Edit Error Type (Old Model)

Return to Top

Next/Previous Segment Buttons

▼

The user may confirm the current segment and move onto the next one. If a QA model has been chose that involves a score questionnaire, the questionnaire will appear for each target output segment (see below). This function can also be launched with the keyboard shortcut Alt+Down.

▲

The user may confirm the current segment and move back to previous one. If a QA model has been chose that involves a score questionnaire, the questionnaire will appear for each target output segment. The function can also be launched with the keyboard shortcut Alt+Up.

Evaluation Questionnaire

Next/Previous Output Display Block Buttons

These buttons are only active if the Raw Output Evaluator project file has more than five parallel texts (e.g. a source text plus more than four raw outputs).

◄

The user may display the previous block of segment edit boxes. The size of the block is defined by the lock check boxes which may only be set when the first block of segment edit boxes is displayed. The function can also be launched with the keyboard shortcut Alt+Left.

►

The user may display the next block of segment edit boxes. The size of the block is defined by the lock check boxes which may only be set when the first block of segment edit boxes is displayed. The function can also be launched with the keyboard shortcut Alt+Right.

Stopwatch Buttons

□

The user may start/stop the stopwatch. If the stopwatch is not stopped before moving onto a new segment, it automatically starts again in the new segment.

00:00

This display shows the time spent editing/translating the current segment. In order to calculate the total time spent editing/translating the entire text, choose Calculate Total Time from the Evaluation menu.

◄

The user may reset the stopwatch. If the stopwatch is not stopped before resetting, it automatically starts again from zero.

Return to Top

Zoom Buttons

+

The user may increase the size of the font used to display the text in the segment edit boxes.

000

This number is the current size of the font used to display the text in the segment edit boxes.

–

The user may decrease the size of the font used to display the text in the segment edit boxes.

Return to Top

Segment Text Boxes

Source Segment

The user may edit the source segment in this box, or highlight parts of the text which have not been translated correctly by the MT engines according to the QA model chosen.
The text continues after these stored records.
-- ==== Sys2Proof/Machine/Life.lean ====
section
/-! DEFINITION. The life of a thread: queues and their slots, where a fragment may be placed, dispatch, the end of a thread, a context's
store and its resumption (spec/12_tasks.md R243 to R247, R254, R255; spec/15_traps.md R301, R303, R311, R316; 09 R181, R183, R187). -/

namespace Sys2Proof.Machine

/-! ### Queues (R243) -/

def Queue.en (q : Queue) : Bool := bitOf q.cfg 63
def Queue.prio (q : Queue) : Nat := fieldNat q.cfg 62 60
def Queue.size (q : Queue) : Nat := 2 ^ (fieldNat q.cfg 59 56 + 4)
def Queue.base (q : Queue) : Nat := 64 * fieldNat q.cfg 55 6
def Queue.host (q : Queue) : Bool := bitOf q.cfg 5
def Queue.depth (q : Queue) : Nat := (q.tail - q.head).toNat

/-- The intermediate address of the slot of record i. -/
def Queue.slot (q : Queue) (i : BitVec 32) : Nat := q.base + 64 * (i.toNat % q.size)

def State.queue (s : State) (p q : Nat) : Queue := (s.part p).queues.getD q {}

def State.modQueue (s : State) (p q : Nat) (f : Queue → Queue) : State := s.modPart p fun x => { x with queues := modAt x.queues q f }

/-- Record i of a queue; none when the partition stage cannot read it. -/
def State.queued (s : State) (p q : Nat) (i : BitVec 32) : Option Record :=
  (s.readPool p ((s.queue p q).slot i) 64).map fun x => wordsOf x.1

/-- A thread that runs or is being brought to its boundaries. -/
def Thread.isRunning (th : Thread) : Bool := th.life.phase.active

/-- The class of the queue a thread belongs to. -/
def State.classOf (s : State) (th : Thread) : Nat := (s.queue th.life.part th.life.queue).prio

/-- The triggers that a record makes as it becomes QUEUED (R253, R259). -/
def State.noteQueued (s : State) (p q : Nat) : State :=
  let s1 := s.trigger p { hook := .dispatch, cause := 1, queue := q }
  if s.threads.any (fun th => th.life.part == p && th.isRunning && decide (s.classOf th < (s.queue p q).prio)) then
    s1.trigger p { hook := .preempt, cause := 0, queue := q }
  else s1

/-- Enqueues a record at the tail of a queue that has room; none when the partition stage cannot write the slot. -/
def State.enqueueRecord (s : State) (p q : Nat) (r : Record) : Option State :=
  let x := s.queue p q
  (s.writePool p (x.slot x.tail) (Record.bytes r)).map fun t => (t.modQueue p q fun y => { y with tail := y.tail + 1 }).noteQueued p q

/-- Takes the head of a queue off it: the next record starts at age 0, and a reservation for the head ends (R247). -/
def State.popHead (s : State) (p q : Nat) : State :=
  (s.modQueue p q fun x => { x with head := x.head + 1, age := 0 }).modPart p fun x =>
    { x with reserve := x.reserve.filter fun r => r.queue != q }

/-! ### Panes and rectangles (R175, R176, R245) -/

/-- A rectangle of a shape code at a place. -/
def rectOf (shape d r c : Nat) : Rect := { die := d, crow := r, ccol := c, lrows := shape / 4, lcols := shape % 4 }

/-- Every rectangle of a shape, by die, then core row, then core column. -/
def rectsOf (shape : Nat) : List Rect :=
  (List.range 8).flatMap fun d => (List.range 4).flatMap fun r => (List.range 4).filterMap fun c =>
    if r % 2 ^ (shape / 4) = 0 && c % 2 ^ (shape % 4) = 0 then some (rectOf shape d r c) else none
The user is not obliged to have a source text and may use the source text column for an output (target) text if they wish for blind post-editing exercises.

Target Segment

The user may edit the target segment in this box, or highlight parts of the text which have not been translated correctly by the MT engines according to the QA model chosen. Empty edit boxes may be created for an unaided human translation of the source text by choosing the column to be translated from the Translate item on the Post-editing menu.

Score Dropdown List Box

This list box is only displayed if a Non-Analytical QA scoring model is selected on the QA Model submenu of the Evaluation menu. The user simply chooses the score they want to give to the corresponding target segment from the dropdown list box. The boxes can be reached by pressing Ctrl+Shift+2…5 (Ctrl+Shift+1 moves the focus onto the Colour Dropdown List Box since the first output – normally called Source – has no score dropdown list box).

Best...Worst

To calculate the total score of the entire text of the output columns, choose Calculate Total Score from the Evaluation menu.

Evaluation

Note that only confirmed segments will be included in the total score. To confirm segments use the Next/Previous Segment Buttons (Alt+Down/Alt+Up) or the List View Check Boxes.

Best Worst Total
The scores can then be sent to a server for aggregation.

Lock Check Box

This check box is only displayed if the Raw Output Evaluator project file has more than five parallel texts (e.g. a source text plus more than four raw outputs).

Lock Check Box

Add Output Button

This button is only displayed if the Raw Output Evaluator project file has less than five parallel texts (e.g. a source text plus less than four raw outputs). The user may add a new column of text (e.g. the raw output from an MT engine) to the Raw Output Evaluator project file.

Add Output Button

How To...

Install Raw Output Evaluator

Standard installation

Download and run the installation package (Roe-installer.exe).

Install

Choose if you would like to create a Desktop shortcut.
Click OK.

Licence

Read the End-User Licence Agreement.
Choose I accept the terms in the licence agreement if you agree with them.
Click Next>.

Installing

When installation is complete the tool will open automatically.

Updating

Download and run the installation package (Roe-installer.exe).

Update

Choose if you would like to create a Desktop shortcut.
Choose if you would like to reinstall the program and delete all previous settings (Fresh installation).
Click OK.
Follow the instruction for Standard installation above from point 4.

Advanced Installation

The Raw Output Evaluator settings file (RoeSettings.ini) is automatically installed in %AppData%\Raw_Output_Evaluator\. The tool will also work correctly if the settings file is in the same folder as the executable (Raw_Output_Evaluator.exe). If you wish to move the settings file to another folder, you can create a registry key (HKEY_CURRENT_USER, Software\RawOutputEvaluator\SettingsFolder) whose value is the full path of the folder you wish to use. Remember to move the settings file (RoeSettings.ini) to this new folder. The settings file can also be moved after installation on the Options window (Edit>Options).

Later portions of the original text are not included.